Hopping on to open airport wireless networks or checking your email from hotel computers are great conveniences but can expose your online accounts to password theft. One way to reduce the risk is to manage your passwords digitally but passwords can be stolen in a number of ways and places, such as Internet cafes.
You can significantly improve the security for most things your log in to daily – even from password breaches the like 5 million Gmail accounts exposed recently – by using two factor authentication. Most tutorials however emphasize working with an active phone number, which you might not always have if you’re traveling frequently. In a process that should take you about 2-4 minutes per account, here’s how to set up and use two factor authentication even when you’re dialing long distance.
When you log in to, say, Facebook with a password, that’s one factor: something you know. So all someone needs to do to access your account is know the same thing – in this example, your password. The more complicated a password, the more difficult it is to guess, but passwords can simply be lifted from keyboards or swiped from databases you have no control over.
Two factor is adding something you have along with something you know. Like when you withdraw money from an ATM, the card is something you have and PIN something you know; both are needed to get cash. Imagine if someone could take money from your account just by guessing your PIN (from anywhere in the world); that’s what solely relying on a password is similar to.

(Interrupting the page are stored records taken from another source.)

/-- While the loop iterates on course, the count is the number of edges to completion (42_unsigned_divide.md rules R154, R156). -/
theorem completesAfter_of_onCourse {k : Nat} {s : State} {r : Results}
    (hres : commandFn s.cmdL s.aL s.bL s.amtL s.hinL = .ok r) (hbusy : s.busy = true) (hrun : s.dvRun = true)
    (hcourse : engineOnCourse s) (hcnt : s.dvCnt.toNat = k + 1) (hno : noReset (k + 1) s.inputs) :
    CompletesAfter r (k + 1) s := by
  induction k generalizing s with
  | zero =>
    have hlast : s.dvCnt = 1 := BitVec.eq_of_toNat_eq hcnt
    obtain ⟨n, d, hlatched, hend⟩ := engineOnCourse_last hcourse hlast
    have hstep := step_division (noReset_succ hno).1 hbusy hlatched
    obtain ⟨h, -⟩ | ⟨h, -⟩ | ⟨-, -, hedge⟩ | ⟨-, h, -⟩ := divEdge_cases n d s.dvQneg s.dvRneg (advanceInputs s)
    · simp [hrun] at h
    · simp [hrun] at h
    · obtain rfl := Except.ok.inj ((commandFn_of_divisionLatched hlatched).symm.trans hres)
      rw [hend]
      exact .one (hstep.trans (congrArg _ hedge)) hbusy rfl rfl
    · exact absurd hlast h
  | succ k ih =>
    have hmore : s.dvCnt ≠ 1 := fun h => by simp [h] at hcnt
    obtain ⟨hrst, hno'⟩ := noReset_succ hno
    have hkeep := engineOnCourse_divKeep (s := advanceInputs s) hcourse hmore
    obtain ⟨n, d, hlatched, -⟩ := hcourse
    have hstep := step_division hrst hbusy hlatched
    obtain ⟨h, -⟩ | ⟨h, -⟩ | ⟨-, h, -⟩ | ⟨-, -, hedge⟩ := divEdge_cases n d s.dvQneg s.dvRneg (advanceInputs s)
    · simp [hrun] at h
    · simp [hrun] at h
    · exact absurd h hmore
    · refine .succ (hstep.trans (congrArg _ hedge)) hbusy rfl rfl rfl (ih hres hbusy hrun hkeep ?_ hno')
      rw [divKeep_dvCnt, divCount_dvCnt, advanceInputs_dvCnt]
      bv_omega

theorem latency_of_divisionLatched {s : State} {n d : Value} {qn rn : Bool} (h : divisionLatched s n d qn rn) :
    latency s.cmdL s.aL s.bL = divLatency n d := by
  obtain ⟨i, hdec, hops⟩ := h
  simp only [latency, hdec, hops]

theorem latency_of_not_division {s : State} (h : ∀ n d qn rn, ¬ divisionLatched s n d qn rn) :
    latency s.cmdL s.aL s.bL = 1 := by
  unfold latency
  split
  next i hdec =>
    split
    next n d qn rn hops => exact absurd ⟨i, hdec, hops⟩ (h n d qn rn)
    next => rfl
  next => rfl

/-- A division just accepted: cases 1 to 3 complete at the setup edge, the general case loads the engine and iterates (42_unsigned_divide.md rule R155). -/
theorem completesAfter_divLatency {s : State} {r : Results} (hres : commandFn s.cmdL s.aL s.bL s.amtL s.hinL = .ok r)
    (hbusy : s.busy = true) (hrun : s.dvRun = false) {n d : Value} {qn rn : Bool} (hlatched : divisionLatched s n d qn rn)
    (hno : noReset (divLatency n d) s.inputs) : CompletesAfter r (divLatency n d) s := by
  unfold divLatency at hno ⊢
  obtain ⟨-, hspecial, hedge⟩ | ⟨-, hgen, hedge⟩ | ⟨h, -⟩ | ⟨h, -⟩ := divEdge_cases n d qn rn (advanceInputs s)
  · rw [if_pos hspecial] at hno ⊢
    have hstep := step_division (noReset_succ hno).1 hbusy hlatched
    obtain rfl := Except.ok.inj ((commandFn_of_divisionLatched hlatched).symm.trans hres)
    exact .one (hstep.trans (congrArg _ hedge)) hbusy hrun rfl
  · simp only [hgen, Bool.false_eq_true, if_false] at hno ⊢
    obtain ⟨hrst, hno'⟩ := noReset_succ hno
    have hstep := step_division hrst hbusy hlatched
    have hcourse : engineOnCourse (divLoad n d qn rn (advanceInputs s)) := engineOnCourse_divLoad hlatched hgen
    refine .succ (hstep.trans (congrArg _ hedge)) hbusy rfl rfl rfl
      (completesAfter_of_onCourse hres hbusy rfl hcourse ?_ hno')
    have hle := divShift_le hgen
    rw [divLoad_dvCnt, BitVec.toNat_ofNat]
    omega
  · simp [hrun] at h
  · simp [hrun] at h

/-- A command just accepted completes after its latency with its `Exec`, if no reset comes (40_execution.md rules R118, R120). -/
theorem completesAfter_latency {s : State} {r : Results} (hres : commandFn s.cmdL s.aL s.bL s.amtL s.hinL = .ok r)
    (hbusy : s.busy = true) (hrun : s.dvRun = false) (hno : noReset (latency s.cmdL s.aL s.bL) s.inputs) :
    CompletesAfter r (latency s.cmdL s.aL s.bL) s := by
  by_cases hdiv : ∃ n d qn rn, divisionLatched s n d qn rn
  · obtain ⟨n, d, qn, rn, hlatched⟩ := hdiv
    rw [latency_of_divisionLatched hlatched] at hno ⊢
    exact completesAfter_divLatency hres hbusy hrun hlatched hno
  · have hnot : ∀ n d qn rn, ¬ divisionLatched s n d qn rn := by simpa using hdiv
    rw [latency_of_not_division hnot] at hno ⊢
    exact .one (step_of_not_division (noReset_succ hno).1 hbusy hnot hres) hbusy hrun rfl

/-- Settles O18: either run completes after the latency of the latches with their `Exec`, and the latches are equal. -/
theorem resultsDependOnTheLatchesAlone : Obligations.ResultsDependOnTheLatchesAlone := by
  intro s s' hbusy hbusy' hrun hrun' hcmd ha hb hamt hhin hno hno'
  obtain ⟨r, hres⟩ := commandFn_ok s.cmdL s.aL s.bL s.amtL s.hinL
  obtain ⟨t, ht, -, hdone, -, hregs, -⟩ := (completesAfter_latency hres hbusy hrun hno).completion
  rw [hcmd, ha, hb] at hno'
  rw [hcmd, ha, hb, hamt, hhin] at hres
  obtain ⟨t', ht', -, hdone', -, hregs', -⟩ := (completesAfter_latency hres hbusy' hrun' hno').completion
  rw [← hcmd, ← ha, ← hb] at ht'
  exact ⟨t, t', ht, ht', hdone, hdone', hregs.trans hregs'.symm⟩

/-- Settles O19: the accepting edge latches the ports, and from there the command completes after its latency. -/
theorem acceptedCommandCompletesWithExec : Obligations.AcceptedCommandCompletesWithExec := by
  intro s p rest hin hidle hrun hrst hvalid hno
  obtain rfl := sample_of_inputs hin
  have hstep := step_accepting hrst hidle hvalid
  have hrest : (accept (sample s) (advanceInputs s)).inputs = rest := by simp [hin]
  obtain ⟨r, hres⟩ := commandFn_ok (sample s).reqCmd (sample s).reqA (sample s).reqB (sample s).reqAmt
    (memoryOfPort (sample s).reqHin)
  obtain ⟨⟨t, ht, hbusy, hdone, hstopped, hregs, hdrop⟩, hbefore⟩ :=
    completesAfter_latency (s := accept (sample s) (advanceInputs s)) hres rfl hrun (hrest ▸ hno)
  refine ⟨⟨r, t, hres, (core_run_succ hstep).trans ht, hbusy, hdone, hstopped, hregs, by rw [hdrop, hrest]; rfl⟩, ?_⟩
  intro k hpos hle
  obtain ⟨j, rfl⟩ := Nat.exists_eq_add_of_le' hpos
  obtain ⟨u, hu, hubusy, hudone, huregs⟩ := hbefore j hle
  exact ⟨u, (core_run_succ hstep).trans hu, hubusy, hudone, huregs⟩

end Sys2Proof.Machine

/-! PROOF. The limb datapath against the integers (41_unsigned_arith.md rules R130 to R134, R139, 45_signed.md rule R212): the carry and the borrow of
the low limbs, the multiplier and the signed comparator in closed form, and the laws that follow. -/

namespace Sys2Proof.Machine

/-- Settles O23: the limb adder is that of `BitVec`, and a low sum is below a summand exactly when it lost its 2^64. -/
theorem adderIsModular : Obligations.AdderIsModular := by
  intro a b
  refine ⟨add128_eq a b, ?_⟩
  rw [BitVec.toNat_add]
  omega

/-- Settles O24: the limb subtracter is that of `BitVec`, and a low difference is above the minuend exactly when it gained a 2^64. -/
theorem subtracterIsModular : Obligations.SubtracterIsModular := by
  intro a b
  refine ⟨sub128_eq a b, ?_⟩
  rw [BitVec.toNat_sub]
  omega

/-- The product of two limbs fits 128 bits (rule R132). -/
theorem mul64x64_toNat (x y : Limb) : (mul64x64 x y).toNat = x.toNat * y.toNat := by
  have hfits : x.toNat * y.toNat < 2 ^ 64 * 2 ^ 64 := Nat.mul_lt_mul'' x.isLt y.isLt
  rw [mul64x64, BitVec.toNat_ofNat]
  exact Nat.mod_eq_of_lt hfits

/-- Schoolbook multiplication: the product of the high limbs lies wholly above bit 127, and of the cross products only what lies below it counts
(rule R133). -/
theorem mul128_eq (a b : Value) : mul128 a b = a * b := by
  have hlow := toNat_eq_limbs (mul64x64 (lo a) (lo b))
  rw [mul64x64_toNat] at hlow
  have hschool : a.toNat * b.toNat = (hi a).toNat * (hi b).toNat * 2 ^ 128 +
      ((lo a).toNat * (hi b).toNat + (hi a).toNat * (lo b).toNat) * 2 ^ 64 + (lo a).toNat * (lo b).toNat := by
    rw [toNat_eq_limbs a, toNat_eq_limbs b]
    ring
  apply BitVec.eq_of_toNat_eq
  simp only [mul128, pair_toNat, BitVec.toNat_add, BitVec.toNat_mul, hschool]
  omega

/-- Settles O25: both products in closed form. -/
theorem multiplierIsExactThenTruncated : Obligations.MultiplierIsExactThenTruncated :=
  ⟨mul64x64_toNat, mul128_eq⟩

/-- A value read signed: its high limb carries the sign, its low limb is read unsigned. -/
theorem toInt_eq_limbs (v : Value) : v.toInt = (hi v).toInt * 2 ^ 64 + (lo v).toNat := by
  have hv := toNat_eq_limbs v
  rw [BitVec.toInt_eq_toNat_cond, BitVec.toInt_eq_toNat_cond]
  split_ifs <;> omega

theorem scmp_eq_compare (a b : Value) : scmp a b = compare a.toInt b.toInt := by
  have ha := toInt_eq_limbs a
  have hb := toInt_eq_limbs b
  have hla := (lo a).isLt
  have hlb := (lo b).isLt
  unfold scmp
  split_ifs
  · exact (compare_lt_iff_lt.2 (by omega)).symm
  · exact (compare_gt_iff_gt.2 (by omega)).symm
  · exact (compare_lt_iff_lt.2 (by omega)).symm
  · exact (compare_gt_iff_gt.2 (by omega)).symm
  · exact (compare_eq_iff_eq.2 (by omega)).symm

/-- Settles O26: both comparators are `compare` of the integers, which is antisymmetric. -/
theorem comparatorsAreTheIntegerOrders : Obligations.ComparatorsAreTheIntegerOrders := by
  intro a b
  refine ⟨ucmp_eq_compare a b, scmp_eq_compare a b, ?_, ?_⟩
  · simpa only [ucmp_eq_compare] using Std.OrientedCmp.eq_swap
  · simpa only [scmp_eq_compare] using Std.OrientedCmp.eq_swap

/-- Settles O31: the three operations are those of the ring of integers mod 2^128. -/
theorem arithmeticLaws : Obligations.ArithmeticLaws := by
  intro a b c
  simp only [add128_eq, sub128_eq, mul128_eq]
  exact ⟨BitVec.add_comm a b, BitVec.add_assoc a b c, BitVec.add_sub_cancel a b, BitVec.add_zero a,
    add_sub_cancel a 0, BitVec.mul_comm a b, BitVec.mul_assoc a b c, BitVec.mul_add, BitVec.mul_one a⟩

end Sys2Proof.Machine

/-! PROOF. What the single-edge unsigned commands write (41_unsigned_arith.md rules R135 to R138): the edge completes with the command's `Exec`, whose
limb operations have a closed form. -/

namespace Sys2Proof.Machine

/-- The edge of a command that is no division completes it with its `Exec`. -/
theorem exec_of_not_division {i : Instr} {s : State} {r : Results} (hnot : divOperands i s.aL s.bL = none)
    (hres : commandResult i s.aL s.bL s.amtL s.hinL = .ok r) :
    exec i s = .next (wrote (statusCode r.st) r.q r.r r.cmp r.hout s) := by
  obtain ⟨-, r', hres', hexec⟩ | ⟨n, d, qn, rn, hops, -⟩ := exec_cases i s
  · obtain rfl : r = r' := Except.ok.inj (hres.symm.trans hres')
    rw [hexec, complete_eq_wrote]
  · simp [hnot] at hops

/-- The two bits of a comparison (10_state.md rule R26). -/
theorem enc2_compare {α : Type} [LinearOrder α] (x y : α) :
    enc2 (compare x y) = if x < y then 0b11 else if x = y then 0b00 else 0b01 := by
  obtain hlt | heq | hgt := lt_trichotomy x y
  · rw [compare_lt_iff_lt.2 hlt, if_pos hlt]
    rfl
  · rw [compare_eq_iff_eq.2 heq, if_neg heq.not_lt, if_pos heq]
    rfl
  · rw [compare_gt_iff_gt.2 hgt, if_neg hgt.not_gt, if_neg hgt.ne']
    rfl

/-- Settles O41: UCMP completes with the comparator's answer, which is the order of the integers. -/
theorem ucmpWritesTheUnsignedOrder : Obligations.UcmpWritesTheUnsignedOrder := by
  refine ⟨decode_encode (.ucmp false false), fun h o s => ?_⟩
  rw [exec_of_not_division (i := .ucmp h o) rfl rfl]
  simp only [ucmpResult, ucmp_eq_compare, enc2_compare, BitVec.toNat_inj]
  rfl

/-- Settles O42: UADD completes with the limb adder's sum. -/
theorem uaddWritesTheSum : Obligations.UaddWritesTheSum := by
  refine ⟨decode_encode (.uadd false false), fun h o s => ?_⟩
  rw [exec_of_not_division (i := .uadd h o) rfl rfl, uaddResult, add128_eq]
  rfl

/-- Settles O43: USUB completes with the limb subtracter's difference. -/
theorem usubWritesTheDifference : Obligations.UsubWritesTheDifference := by
  refine ⟨decode_encode (.usub false false), fun h o s => ?_⟩
  rw [exec_of_not_division (i := .usub h o) rfl rfl, usubResult, sub128_eq]
  rfl

/-- Settles O44: UMUL completes with the truncated product. -/
theorem umulWritesTheProduct : Obligations.UmulWritesTheProduct := by
  refine ⟨decode_encode (.umul false false), fun h o s => ?_⟩
  rw [exec_of_not_division (i := .umul h o) rfl rfl, umulResult, mul128_eq]
  rfl

end Sys2Proof.Machine

/-! PROOF. The facts the shift-subtract loop rests on, and its closed form (42_unsigned_divide.md rules R151, R152). -/

namespace Sys2Proof.Machine

/-- The highest set bit of a greater value is no lower. -/
theorem lastset_mono {v w : Value} (hv : v ≠ 0) (hle : v.toNat ≤ w.toNat) : lastset v ≤ lastset w := by
  have hvpos : v.toNat ≠ 0 := BitVec.toNat_ne.1 hv
  have hwpos : w.toNat ≠ 0 := by omega
  have hw : w ≠ 0 := BitVec.toNat_ne.2 hwpos
  rw [lastset_eq_log2 hv, lastset_eq_log2 hw]
  exact (Nat.le_log2 hwpos).2 ((Nat.log2_self_le hvpos).trans hle)

/-- A product with a power of 2 that fits has its highest set bit that many places higher. -/
theorem lastset_of_toNat_eq_mul {v w : Value} (hv : v ≠ 0) {k : Nat} (hw : w.toNat = v.toNat * 2 ^ k) :
    lastset w = lastset v + k := by
  have hvpos : v.toNat ≠ 0 := BitVec.toNat_ne.1 hv
  have hwpos : w.toNat ≠ 0 := by rw [hw]; positivity
  have hwne : w ≠ 0 := BitVec.toNat_ne.2 hwpos
  rw [lastset_eq_log2 hv, lastset_eq_log2 hwne, Nat.log2_eq_iff hwpos, hw, Nat.add_right_comm, pow_add, pow_add]
  exact ⟨Nat.mul_le_mul_right _ (Nat.log2_self_le hvpos), Nat.mul_lt_mul_of_pos_right Nat.lt_log2_self (by positivity)⟩

/-- Left-aligning the divisor in case 4 loses no bit of it. -/
theorem toNat_shl128_divShift {n d : Value} (h : divSpecial n d = false) :
    (shl128 d (divShift n d)).toNat = d.toNat * 2 ^ divShift n d := by
  have haligned := (divInv_divStart h).aligned
  rwa [pow_succ, ← mul_assoc, Nat.mul_div_cancel _ two_pos] at haligned

/-- An iteration in closed form. -/
theorem divBody_eq (l : DivLoop) :
    divBody l = ⟨if l.dd.toNat ≤ l.n.toNat then l.n - l.dd else l.n, l.dd >>> 1,
      l.q <<< 1 ||| if l.dd.toNat ≤ l.n.toNat then 1 else 0⟩ := by
  split_ifs with hle
  · exact divBody_of_le hle
  · rw [divBody_of_lt (Nat.not_le.1 hle)]
    simp

/-- An iteration doubles the quotient and adds at most 1. -/
theorem divBody_q_le (l : DivLoop) : (divBody l).q.toNat ≤ 2 * l.q.toNat + 1 := by
  obtain hfits | hfull := Nat.lt_or_ge (2 * l.q.toNat) (2 ^ 128)
  · obtain hlt | hle := Nat.lt_or_ge l.n.toNat l.dd.toNat
    · rw [divBody_of_lt hlt, toNat_shiftLeft_one hfits]
      exact Nat.le_succ _
    · rw [divBody_of_le hle, toNat_shiftLeft_one_or_one hfits]
  · exact (divBody l).q.isLt.le.trans (Nat.le_succ_of_le hfull)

Most two factor authentication setups online use a mobile phone (something you have) to text you a code that’s needed to log in to Gmail, for example, along with your password. You can see where this might cause some apprehension on a frequent traveler’s part – what if you’re traveling and can’t receive that text?
First Step: One-Time Phone Number For Non-Android Users
Android users can set up 2-step verification using the free Google Authenticator app for Android without needing an active phone number. (Any wireless Internet connection will do.) On iPhone and other devices, initial set up does require you to have a phone number. (Sorry a SkypeIn or Google Voice number won’t cut it.) Your best bet is to unlock your phone, grab a local SIM card [call mom] then get started by downloading Google Authenticator for iOS.
Next, you’re going to want to enable two factor authentication on all of the sites that Google Authenticator works with. I’ve listed how-to links to some popular sites below but basically the process is enable, wait for message with code, input code into site, done.
Additionally, there are a few other sites compatible with the Authenticator app Google’s Matt Cutts lists here. Not to mention this very long list of sites (like Amazon) that don’t work with Authenticator per say but have two factor as an option. Authy, a very inexpensive but not free, service extends two factor authentication to a number of those sites, whether you’ve got a phone or not.
Some of the sites above let you set up with Google Authenticator right from the beginning so if you followed the steps above for Dropbox or Google on an Android device you don’t need to read further. Everyone else, you won’t need a phone number at this point, only to follow a few more steps linked below.
For convenience (and in case you forget your phone) it’s also a good idea to configure the Google Authenticator on other devices if you travel with a tablet instead of laptop, for example.
Digital Security Isn’t Jenga
Remember that no security is absolute so although you’ve got the major benefits of two factor authentication, still don’t use the same password for all of your accounts and just as you would to sext securely when traveling, be ready to remote wipe your phone in case it’s stolen or lost. Speaking of, you should probably enable two factor for iCloud, but beware it won’t protect any photos you upload to the service.